9.81 [m/s^2] is gravitational acceleration, and Hootenanny asked you about a force.

 

[Hootenanny]

Any object undergoing circular motion must experience a C########## Force.

 

[emerica86]

i don't know what forces are acting on it i am so confused

 

[emerica86]

oh a centriipugal force?

 

[JSBeckton]

Draw a free body diagram, 2 forces, centrifigal force and gravity, they are equal at the critical point. f=ma for gravity, i can't remember the centrifigal force eqn off the top of my head but mass should cancel and you can solve for velocity.
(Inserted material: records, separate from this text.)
-- ==== Sys2Proof/Laws/State.lean ====
section
/-! SUPPORT. One lemma per field and per update of one part of the state, so that no proof unfolds a record update. -/

namespace Sys2Proof.Machine

/-! ## Vectors -/

theorem vmod_same {α : Type} {n : Nat} (v : Vector α n) (i : Fin n) (f : α → α) : (vmod v i f)[i] = f v[i] := by
  simp [vmod]

theorem vmod_other {α : Type} {n : Nat} (v : Vector α n) (i j : Fin n) (f : α → α) (h : j ≠ i) : (vmod v i f)[j] = v[j] := by
  simp only [vmod, Fin.getElem_fin]
  exact Vector.getElem_set_ne _ _ (fun e => h (Fin.ext e.symm))

theorem vall_at {α β : Type} {n : Nat} (v : Vector α n) (f : Fin n → α → β) (i : Fin n) : (vall v f)[i] = f i v[i] := by
  simp [vall]

/-! ## Plain `p` of the module -/

@[simp] theorem modPlain_fuses (s : State) (p : Fin 8) (f : Plain → Plain) : (modPlain s p f).fuses = s.fuses := rfl
@[simp] theorem modPlain_power (s : State) (p : Fin 8) (f : Plain → Plain) : (modPlain s p f).power = s.power := rfl
@[simp] theorem modPlain_tap (s : State) (p : Fin 8) (f : Plain → Plain) : (modPlain s p f).tap = s.tap := rfl
@[simp] theorem modPlain_hlink (s : State) (p : Fin 8) (f : Plain → Plain) : (modPlain s p f).hlink = s.hlink := rfl
@[simp] theorem modPlain_hostMem (s : State) (p : Fin 8) (f : Plain → Plain) : (modPlain s p f).hostMem = s.hostMem := rfl
@[simp] theorem modPlain_pf0 (s : State) (p : Fin 8) (f : Plain → Plain) : (modPlain s p f).pf0 = s.pf0 := rfl
@[simp] theorem modPlain_msix (s : State) (p : Fin 8) (f : Plain → Plain) : (modPlain s p f).msix = s.msix := rfl
@[simp] theorem modPlain_readData (s : State) (p : Fin 8) (f : Plain → Plain) : (modPlain s p f).readData = s.readData := rfl
@[simp] theorem modPlain_nak (s : State) (p : Fin 8) (f : Plain → Plain) : (modPlain s p f).nak = s.nak := rfl
@[simp] theorem modPlain_i2cAdr (s : State) (p : Fin 8) (f : Plain → Plain) : (modPlain s p f).i2cAdr = s.i2cAdr := rfl
@[simp] theorem modPlain_timeNs (s : State) (p : Fin 8) (f : Plain → Plain) : (modPlain s p f).timeNs = s.timeNs := rfl
@[simp] theorem modPlain_pending (s : State) (p : Fin 8) (f : Plain → Plain) : (modPlain s p f).pending = s.pending := rfl
theorem modPlain_same (s : State) (p : Fin 8) (f : Plain → Plain) : (modPlain s p f).plains[p] = f s.plains[p] := vmod_same _ _ _
theorem modPlain_other (s : State) (p q : Fin 8) (f : Plain → Plain) (h : q ≠ p) : (modPlain s p f).plains[q] = s.plains[q] :=
  vmod_other _ _ _ _ h
@[simp] theorem modPlain_modPlain (s : State) (p : Fin 8) (f g : Plain → Plain) : modPlain (modPlain s p f) p g = modPlain s p fun P => g (f P) := by
  simp [modPlain, vmod]

/-! ## Parts of a Plain -/

@[simp] theorem modTile_col (P : Plain) (t : Fin 64) (f : Tile → Tile) : (modTile P t f).col = P.col := rfl
@[simp] theorem modTile_stall (P : Plain) (t : Fin 64) (f : Tile → Tile) : (modTile P t f).stall = P.stall := rfl
@[simp] theorem modTile_run (P : Plain) (t : Fin 64) (f : Tile → Tile) : (modTile P t f).run = P.run := rfl
@[simp] theorem modTile_basin (P : Plain) (t : Fin 64) (f : Tile → Tile) : (modTile P t f).basin = P.basin := rfl
@[simp] theorem modTile_links (P : Plain) (t : Fin 64) (f : Tile → Tile) : (modTile P t f).links = P.links := rfl
@[simp] theorem modTile_sync (P : Plain) (t : Fin 64) (f : Tile → Tile) : (modTile P t f).sync = P.sync := rfl
@[simp] theorem modTile_cap (P : Plain) (t : Fin 64) (f : Tile → Tile) : (modTile P t f).cap = P.cap := rfl
@[simp] theorem modTile_ldr (P : Plain) (t : Fin 64) (f : Tile → Tile) : (modTile P t f).ldr = P.ldr := rfl
@[simp] theorem modTile_mgr (P : Plain) (t : Fin 64) (f : Tile → Tile) : (modTile P t f).mgr = P.mgr := rfl
@[simp] theorem modTile_lock (P : Plain) (t : Fin 64) (f : Tile → Tile) : (modTile P t f).lock = P.lock := rfl
@[simp] theorem modTile_hiu (P : Plain) (t : Fin 64) (f : Tile → Tile) : (modTile P t f).hiu = P.hiu := rfl
@[simp] theorem modTile_dma (P : Plain) (t : Fin 64) (f : Tile → Tile) : (modTile P t f).dma = P.dma := rfl
@[simp] theorem modTile_bus (P : Plain) (t : Fin 64) (f : Tile → Tile) : (modTile P t f).bus = P.bus := rfl
@[simp] theorem modTile_mem (P : Plain) (t : Fin 64) (f : Tile → Tile) : (modTile P t f).mem = P.mem := rfl
@[simp] theorem modTile_pio (P : Plain) (t : Fin 64) (f : Tile → Tile) : (modTile P t f).pio = P.pio := rfl
@[simp] theorem modTile_health (P : Plain) (t : Fin 64) (f : Tile → Tile) : (modTile P t f).health = P.health := rfl

@[simp] theorem allTiles_col (P : Plain) (f : Fin 64 → Tile → Tile) : (allTiles P f).col = P.col := by simp only [allTiles]
@[simp] theorem allTiles_stall (P : Plain) (f : Fin 64 → Tile → Tile) : (allTiles P f).stall = P.stall := by simp only [allTiles]
@[simp] theorem allTiles_run (P : Plain) (f : Fin 64 → Tile → Tile) : (allTiles P f).run = P.run := by simp only [allTiles]
@[simp] theorem allTiles_basin (P : Plain) (f : Fin 64 → Tile → Tile) : (allTiles P f).basin = P.basin := by simp only [allTiles]
@[simp] theorem allTiles_links (P : Plain) (f : Fin 64 → Tile → Tile) : (allTiles P f).links = P.links := by simp only [allTiles]
@[simp] theorem allTiles_sync (P : Plain) (f : Fin 64 → Tile → Tile) : (allTiles P f).sync = P.sync := by simp only [allTiles]
@[simp] theorem allTiles_cap (P : Plain) (f : Fin 64 → Tile → Tile) : (allTiles P f).cap = P.cap := by simp only [allTiles]
@[simp] theorem allTiles_ldr (P : Plain) (f : Fin 64 → Tile → Tile) : (allTiles P f).ldr = P.ldr := by simp only [allTiles]
@[simp] theorem allTiles_mgr (P : Plain) (f : Fin 64 → Tile → Tile) : (allTiles P f).mgr = P.mgr := by simp only [allTiles]
@[simp] theorem allTiles_lock (P : Plain) (f : Fin 64 → Tile → Tile) : (allTiles P f).lock = P.lock := by simp only [allTiles]
@[simp] theorem allTiles_hiu (P : Plain) (f : Fin 64 → Tile → Tile) : (allTiles P f).hiu = P.hiu := by simp only [allTiles]
@[simp] theorem allTiles_dma (P : Plain) (f : Fin 64 → Tile → Tile) : (allTiles P f).dma = P.dma := by simp only [allTiles]
@[simp] theorem allTiles_bus (P : Plain) (f : Fin 64 → Tile → Tile) : (allTiles P f).bus = P.bus := by simp only [allTiles]
@[simp] theorem allTiles_mem (P : Plain) (f : Fin 64 → Tile → Tile) : (allTiles P f).mem = P.mem := by simp only [allTiles]
@[simp] theorem allTiles_pio (P : Plain) (f : Fin 64 → Tile → Tile) : (allTiles P f).pio = P.pio := by simp only [allTiles]
@[simp] theorem allTiles_health (P : Plain) (f : Fin 64 → Tile → Tile) : (allTiles P f).health = P.health := by simp only [allTiles]

@[simp] theorem modLink_tiles (P : Plain) (l : Fin 8) (f : Link → Link) : (modLink P l f).tiles = P.tiles := rfl
@[simp] theorem modLink_col (P : Plain) (l : Fin 8) (f : Link → Link) : (modLink P l f).col = P.col := rfl
@[simp] theorem modLink_stall (P : Plain) (l : Fin 8) (f : Link → Link) : (modLink P l f).stall = P.stall := rfl
@[simp] theorem modLink_run (P : Plain) (l : Fin 8) (f : Link → Link) : (modLink P l f).run = P.run := rfl
@[simp] theorem modLink_basin (P : Plain) (l : Fin 8) (f : Link → Link) : (modLink P l f).basin = P.basin := rfl
@[simp] theorem modLink_sync (P : Plain) (l : Fin 8) (f : Link → Link) : (modLink P l f).sync = P.sync := rfl
@[simp] theorem modLink_cap (P : Plain) (l : Fin 8) (f : Link → Link) : (modLink P l f).cap = P.cap := rfl
@[simp] theorem modLink_ldr (P : Plain) (l : Fin 8) (f : Link → Link) : (modLink P l f).ldr = P.ldr := rfl
@[simp] theorem modLink_mgr (P : Plain) (l : Fin 8) (f : Link → Link) : (modLink P l f).mgr = P.mgr := rfl
@[simp] theorem modLink_lock (P : Plain) (l : Fin 8) (f : Link → Link) : (modLink P l f).lock = P.lock := rfl
@[simp] theorem modLink_hiu (P : Plain) (l : Fin 8) (f : Link → Link) : (modLink P l f).hiu = P.hiu := rfl
@[simp] theorem modLink_dma (P : Plain) (l : Fin 8) (f : Link → Link) : (modLink P l f).dma = P.dma := rfl
@[simp] theorem modLink_bus (P : Plain) (l : Fin 8) (f : Link → Link) : (modLink P l f).bus = P.bus := rfl
@[simp] theorem modLink_mem (P : Plain) (l : Fin 8) (f : Link → Link) : (modLink P l f).mem = P.mem := rfl
@[simp] theorem modLink_pio (P : Plain) (l : Fin 8) (f : Link → Link) : (modLink P l f).pio = P.pio := rfl
@[simp] theorem modLink_health (P : Plain) (l : Fin 8) (f : Link → Link) : (modLink P l f).health = P.health := rfl

@[simp] theorem allLinks_tiles (P : Plain) (f : Fin 8 → Link → Link) : (allLinks P f).tiles = P.tiles := by simp only [allLinks]
@[simp] theorem allLinks_col (P : Plain) (f : Fin 8 → Link → Link) : (allLinks P f).col = P.col := by simp only [allLinks]
@[simp] theorem allLinks_stall (P : Plain) (f : Fin 8 → Link → Link) : (allLinks P f).stall = P.stall := by simp only [allLinks]
@[simp] theorem allLinks_run (P : Plain) (f : Fin 8 → Link → Link) : (allLinks P f).run = P.run := by simp only [allLinks]
@[simp] theorem allLinks_basin (P : Plain) (f : Fin 8 → Link → Link) : (allLinks P f).basin = P.basin := by simp only [allLinks]
@[simp] theorem allLinks_sync (P : Plain) (f : Fin 8 → Link → Link) : (allLinks P f).sync = P.sync := by simp only [allLinks]
@[simp] theorem allLinks_cap (P : Plain) (f : Fin 8 → Link → Link) : (allLinks P f).cap = P.cap := by simp only [allLinks]
@[simp] theorem allLinks_ldr (P : Plain) (f : Fin 8 → Link → Link) : (allLinks P f).ldr = P.ldr := by simp only [allLinks]
@[simp] theorem allLinks_mgr (P : Plain) (f : Fin 8 → Link → Link) : (allLinks P f).mgr = P.mgr := by simp only [allLinks]
@[simp] theorem allLinks_lock (P : Plain) (f : Fin 8 → Link → Link) : (allLinks P f).lock = P.lock := by simp only [allLinks]
@[simp] theorem allLinks_hiu (P : Plain) (f : Fin 8 → Link → Link) : (allLinks P f).hiu = P.hiu := by simp only [allLinks]
@[simp] theorem allLinks_dma (P : Plain) (f : Fin 8 → Link → Link) : (allLinks P f).dma = P.dma := by simp only [allLinks]
@[simp] theorem allLinks_bus (P : Plain) (f : Fin 8 → Link → Link) : (allLinks P f).bus = P.bus := by simp only [allLinks]
@[simp] theorem allLinks_mem (P : Plain) (f : Fin 8 → Link → Link) : (allLinks P f).mem = P.mem := by simp only [allLinks]
@[simp] theorem allLinks_pio (P : Plain) (f : Fin 8 → Link → Link) : (allLinks P f).pio = P.pio := by simp only [allLinks]
@[simp] theorem allLinks_health (P : Plain) (f : Fin 8 → Link → Link) : (allLinks P f).health = P.health := by simp only [allLinks]

@[simp] theorem modRing_tiles (P : Plain) (r : Fin 4) (f : Ring → Ring) : (modRing P r f).tiles = P.tiles := rfl
@[simp] theorem modRing_col (P : Plain) (r : Fin 4) (f : Ring → Ring) : (modRing P r f).col = P.col := rfl
@[simp] theorem modRing_stall (P : Plain) (r : Fin 4) (f : Ring → Ring) : (modRing P r f).stall = P.stall := rfl
@[simp] theorem modRing_run (P : Plain) (r : Fin 4) (f : Ring → Ring) : (modRing P r f).run = P.run := rfl
@[simp] theorem modRing_basin (P : Plain) (r : Fin 4) (f : Ring → Ring) : (modRing P r f).basin = P.basin := rfl
@[simp] theorem modRing_links (P : Plain) (r : Fin 4) (f : Ring → Ring) : (modRing P r f).links = P.links := rfl
@[simp] theorem modRing_sync (P : Plain) (r : Fin 4) (f : Ring → Ring) : (modRing P r f).sync = P.sync := rfl
@[simp] theorem modRing_cap (P : Plain) (r : Fin 4) (f : Ring → Ring) : (modRing P r f).cap = P.cap := rfl
@[simp] theorem modRing_ldr (P : Plain) (r : Fin 4) (f : Ring → Ring) : (modRing P r f).ldr = P.ldr := rfl
@[simp] theorem modRing_mgr (P : Plain) (r : Fin 4) (f : Ring → Ring) : (modRing P r f).mgr = P.mgr := rfl
@[simp] theorem modRing_lock (P : Plain) (r : Fin 4) (f : Ring → Ring) : (modRing P r f).lock = P.lock := rfl
@[simp] theorem modRing_dma (P : Plain) (r : Fin 4) (f : Ring → Ring) : (modRing P r f).dma = P.dma := rfl
@[simp] theorem modRing_bus (P : Plain) (r : Fin 4) (f : Ring → Ring) : (modRing P r f).bus = P.bus := rfl
@[simp] theorem modRing_mem (P : Plain) (r : Fin 4) (f : Ring → Ring) : (modRing P r f).mem = P.mem := rfl
@[simp] theorem modRing_pio (P : Plain) (r : Fin 4) (f : Ring → Ring) : (modRing P r f).pio = P.pio := rfl
@[simp] theorem modRing_health (P : Plain) (r : Fin 4) (f : Ring → Ring) : (modRing P r f).health = P.health := rfl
Its been awhile since intro physics so I'm a bit rusty.

 

[Hootenanny]

oh a centriipugal force?

No, centrifugal forces only arise when we consider the circular motion from an non-inertial reference frame (i.e. the rocks), the correct term would be centripetal force. Now, what equations do you know that deal with the centripetal force?

 

[emerica86]

f=mv^2/r ?

 

[Hootenanny]

f=mv^2/r ?

That's the one , so since weight is the only force acting when the rock is at the minimum velocity, it follows that the weight of the rock must be providing all the required centripetal force at this point. Do you follow?

 

[emerica86]

yes i follow i just don't get what the weight is because the problem says nothign to do with weight.

 

[Hootenanny]

yes i follow i just don't get what the weight is because the problem says nothign to do with weight.

I'm sure you know that the weight of an object is the product of it's mass and the gravitational field strength ($W=m\cdot g$)

 

[emerica86]

yes i know that equation I am just saying the origional problem dosent tell you the mass of the rock. so how do you get it?

 

[Hootenanny]

yes i know that equation I am just saying the origional problem dosent tell you the mass of the rock. so how do you get it?

The question is do you really need it? Equate the weight of the rock with your equation for the centripetal force and see what happens to the mass...

 

[emerica86]

omg i give up unless someone just gives me the answer lol

 

[Hootenanny]

omg i give up unless someone just gives me the answer lol

Okay, I'll give you a hint (but don't be too quick to abandon hope). If we equate the weight of the rock with the centripetal force we obtain;

$$mg = \frac{mv^2}{r}$$

Can you go from here?

 

[emerica86]

oh duhh
ok thank you very much

 

[Hootenanny]

oh duhh
ok thank you very much

My pleasure

 

[JSBeckton]

Always start with a FBD and just look at the situation, often times the picture will make it easier to understand. Sum the forcs in the x and y directions, this will tell you what the forces must be, then all you have to do is find the rigth formulas and solve.